__ABOUT THIS TASK__:
Only lines containing "left" are wanted from the data below. Copy those lines.

Stored data entries:
-.-.-

/-- No TLB of a core or of a die holds a translation that meets `p`, and no walk of the context goes on. -/
def dropTlbs (s : State) (ctx : Nat) (p : TlbEntry → Bool) : State :=
  { s with cores := s.cores.map (fun c => { c with tlb := c.tlb.filter (fun t => !p t) }),
           dies := s.dies.map (fun d => { d with tlb := d.tlb.filter (fun t => !p t),
                                                 walks := d.walks.filter (fun w => w.ctx != ctx) }) }

/-- No TLB holds a translation of the context in the range (R271). -/
def invalidateRange (s : State) (ctx base len : Nat) : State :=
  dropTlbs s ctx (fun t => t.ctx == ctx && meetsPage base len t.page t.leaf.size)

/-- The walk for a reported fault now succeeds. -/
def faultGone (s : State) (c : Context) (r : FaultRec) : Bool :=
  match translate s none c.id c.ptroot.toNat r.acc r.page with
  | .ok _ => true
  | .error _ => false

/-- A MAP head that is not of the operation. -/
def mapBad (m : Msg) (h : MapHead) (op : Nat) : Bool := m.ep = 0 || h.op.toNat != op || h.rsv != 0

/-- MAP_INVALIDATE. -/
def execMapInvalidate (m : Msg) (h : MapHead) (r : MapRange) (s : State) : Host.Outcome State Fault Refusal :=
  .next (doAtOnce s m 3 24 (mapBad m h 1) 0 (fun t =>
    match msgCtx t m with
    | none => t
    | some c =>
      let t1 := noteParams (invalidateRange t c.id r.base.toNat r.len.toNat) c
      ((c.faults.filter (fun x => meetsPage r.base.toNat r.len.toNat x.page 0x10000 && faultGone t1 c x)).map
        (fun x => x.id)).foldl (fun u f => faultResolved u c.id f) t1))

/-- MAP_UNRESOLVABLE: the fault id stands in the first four bytes, and the others are 0 (log entry 55). -/
def execMapUnresolvable (m : Msg) (a : MapArgs) (s : State) : Host.Outcome State Fault Refusal :=
  let fid := a.lo.toNat
  let known := match msgCtx s m with
    | some c => c.faults.any (fun r => r.id == fid)
    | none => false
  .next (doAtOnce s m 3 24 (mapBad m a.toMapHead 2 || 2 ^ 32 ≤ fid || a.hi != 0) (if known then 0 else stGone)
    (fun t => faultDead t (m.ep - 1) fid))

/-! ### CONTEXT (R361, R372) -/

def by64k (d : DWord) : Bool := d.toNat % 0x10000 == 0

/-- Fields of SCHED that must be 0. -/
def schedBad (w : BitVec 32) (modify : Bool) : Bool :=
  bitsIn w.toNat 4 4 != 0 || bitsIn w.toNat 25 7 != 0 || (!modify && w.getLsbD 24)

def winsBad (ws : List Window) : Bool :=
  16 < ws.length || ws.any (fun w => w.base % 0x10000 != 0 || w.len % 0x10000 != 0)

/-- The number of the peer context in CTX: bit 31 alone. -/
def peerCtxCode : Nat := 2 ^ 31

def ctxCodeBad (n : Nat) : Bool := 256 ≤ n && n != peerCtxCode

/-- Bytes of a CONTEXT payload (R361). -/
def ctxLen (a : CtxArgs) : Nat := 0x48 + 24 * a.wins.length

/-- A CONTEXT payload that is not of the operation, or whose NWIN is not the number of its windows. -/
def ctxBad (m : Msg) (a : CtxArgs) (op : Nat) : Bool :=
  m.ep != 0 || a.op.toNat != op || ctxCodeBad a.ctx || a.nwin.toNat != a.wins.length || winsBad a.wins

/-- DIEMASK lies outside its limits (R309). -/
def dieMaskBad (w : BitVec 32) : Bool := bitsIn w.toNat 0 4 == 0

/-- A create payload lies outside the limits. -/
def createBad (s : State) (a : CtxArgs) : Bool :=
  schedBad a.sched false || dieMaskBad a.sched || !by64k a.ptroot || !by64k a.lsap || !by64k a.spill
    || !by64k a.saveBase || !by64k a.saveSize || a.trapbase.toNat % 16 != 0
    || 128 < (s.ctxs.map (fun c => c.stage)).sum + a.stage.toNat

/-- A context as OP 1 makes it. -/
def newContext (a : CtxArgs) : Context where
  id := a.ctx
  ptroot := a.ptroot
  lsap := a.lsap
  trapbase := a.trapbase
  dieMask := a.sched.extractLsb' 0 4
  slice := bitsIn a.sched.toNat 8 8 + 1
  wdog := bitsIn a.sched.toNat 16 8
  stage := a.stage.toNat
  spill := a.spill
  saveBase := a.saveBase
  saveSize := a.saveSize
  faultto := a.faultto.toNat
  wins := a.wins
  queue := []
  faults := []
  nextFault := 1
  attached := false
  breaks := []
  pendChk := false
  sampling := { k := 0, buf := 0, size := 0, stop := false, wp := 0, drops := 0 }
  timers := []
  nextPast := 1
  preempts := []

/-- A context joins the package. Its staging areas take their part of each Mantle, whose cache gives it up (R260). -/
def addContext (s : State) (a : CtxArgs) : State :=
  [0, 1, 2, 3].foldl mantleTrim (putEndpoint { s with ctxs := s.ctxs ++ [newContext a] } (a.ctx + 1) Endpoint.empty)

/-- CONTEXT_CREATE. -/
def execContextCreate (m : Msg) (a : CtxArgs) (s : State) : Host.Outcome State Fault Refusal :=
  let there := if a.ctx = peerCtxCode then s.peer.isSome else (ctxAt s a.ctx).isSome
  .next (doAtOnce s m 4 (ctxLen a) (ctxBad m a 1 || createBad s a) (if there then stDenied else 0) (fun t =>
    if a.ctx = peerCtxCode then { t with peer := some { ptroot := a.ptroot } }
    else addContext t a))

/-- A command of the context has not completed. -/
def ctxBusy (s : State) (ctx : Nat) : Bool := (endpointAt s (ctx + 1)).journal.any (fun r => r.state < 3)

/-- CONTEXT_DESTROY: the context, its endpoint and its translations leave. -/
def execContextDestroy (m : Msg) (a : CtxArgs) (s : State) : Host.Outcome State Fault Refusal :=
  let ctx := a.ctx
  let deny := if ctx = peerCtxCode then s.peer.isNone else (ctxAt s ctx).isNone || ctxBusy s ctx
  .next (doAtOnce s m 4 (ctxLen a) (ctxBad m a 2 || schedBad a.sched false) (if deny then stDenied else 0) (fun t =>
    if ctx = peerCtxCode then { t with peer := none }
    else dropTlbs { t with ctxs := t.ctxs.filter (fun c => c.id != ctx), eps := t.eps.filter (fun e => e.1 != ctx + 1) }
      ctx (fun x => x.ctx == ctx)))

/-- The fields that OP 3 replaces; FAULTTO at the COMPLETE, which with PREEMPT comes later. -/
def modified (c : Context) (a : CtxArgs) (done : Bool) : Context :=
  { c with dieMask := a.sched.extractLsb' 0 4, slice := bitsIn a.sched.toNat 8 8 + 1,
           wdog := bitsIn a.sched.toNat 16 8, faultto := if done then a.faultto.toNat else c.faultto, wins := a.wins }

/-- OP 3 on what there is: the peer context has none of the fields that it replaces. -/
def modifyCtx (s : State) (a : CtxArgs) (done : Bool) : State :=
  match ctxAt s a.ctx with
  | none => s
  | some c => putCtx s (modified c a done)

def modifyBad (m : Msg) (a : CtxArgs) : Bool := ctxBad m a 3 || schedBad a.sched true || dieMaskBad a.sched

def modifyDeny (s : State) (a : CtxArgs) : Bool :=
  if a.ctx = peerCtxCode then s.peer.isNone else (ctxAt s a.ctx).isNone

/-- CONTEXT_MODIFY, without PREEMPT. -/
def execContextModify (m : Msg) (a : CtxArgs) (s : State) : Host.Outcome State Fault Refusal :=
  .next (doAtOnce s m 4 (ctxLen a) (modifyBad m a || a.sched.getLsbD 24) (if modifyDeny s a then stDenied else 0)
    (fun t => modifyCtx t a true))

/-- The resident folds of a context that run on: those that a pre-emption of the context names (R361). -/
def preemptable (s : State) (ctx : Nat) : List Nat :=
  (s.folds.filter (fun f => f.place == .core && f.fail.isNone && (launchAt s f.launch).any (fun l => l.ctx == ctx))).map
    (fun f => f.uid)

/-- Select each drove of a list of folds for pre-emption. A fold left resident is counted with code 0x303. -/
def selectAll (index : Nat) : List Nat → State → State
  | [], s => s
  | u :: r, s =>
    match foldAt s u with
    | none => selectAll index r s
    | some f =>
      if f.preempt then selectAll index r s
      else match markUnit s f with
        | some t => selectAll index r t
        | none => selectAll index r (addFailure s 0 index f.foldId 0x303 0)

/-- CONTEXT_PREEMPT: OP 3 with PREEMPT; it completes once each resident fold has been saved or left. -/
def execContextPreempt (m : Msg) (a : CtxArgs) (s : State) : Host.Outcome State Fault Refusal :=
  .next (atOnce s m 4 (ctxLen a) (modifyBad m a || !a.sched.getLsbD 24) (if modifyDeny s a then stDenied else 0) (fun i t =>
    let t1 := modifyCtx t a false
    let us := preemptable t1 a.ctx
    let t2 := selectAll i us t1
    let wait := us.filter (fun u => (foldAt t2 u).any (fun f => f.preempt))
    match wait, ctxAt t2 a.ctx with
    | _ :: _, some c => putCtx t2 { c with preempts := c.preempts ++ [(i, wait, a.faultto.toNat)] }
    | _, _ => complete (modifyCtx t2 a true) m.ep i 3 stOk []))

-.-.-

__SOLVED PROBLEM__:
/-- Select each drove of a list of folds for pre-emption. A fold left resident is counted with code 0x303. -/
/-- CONTEXT_PREEMPT: OP 3 with PREEMPT; it completes once each resident fold has been saved or left. -/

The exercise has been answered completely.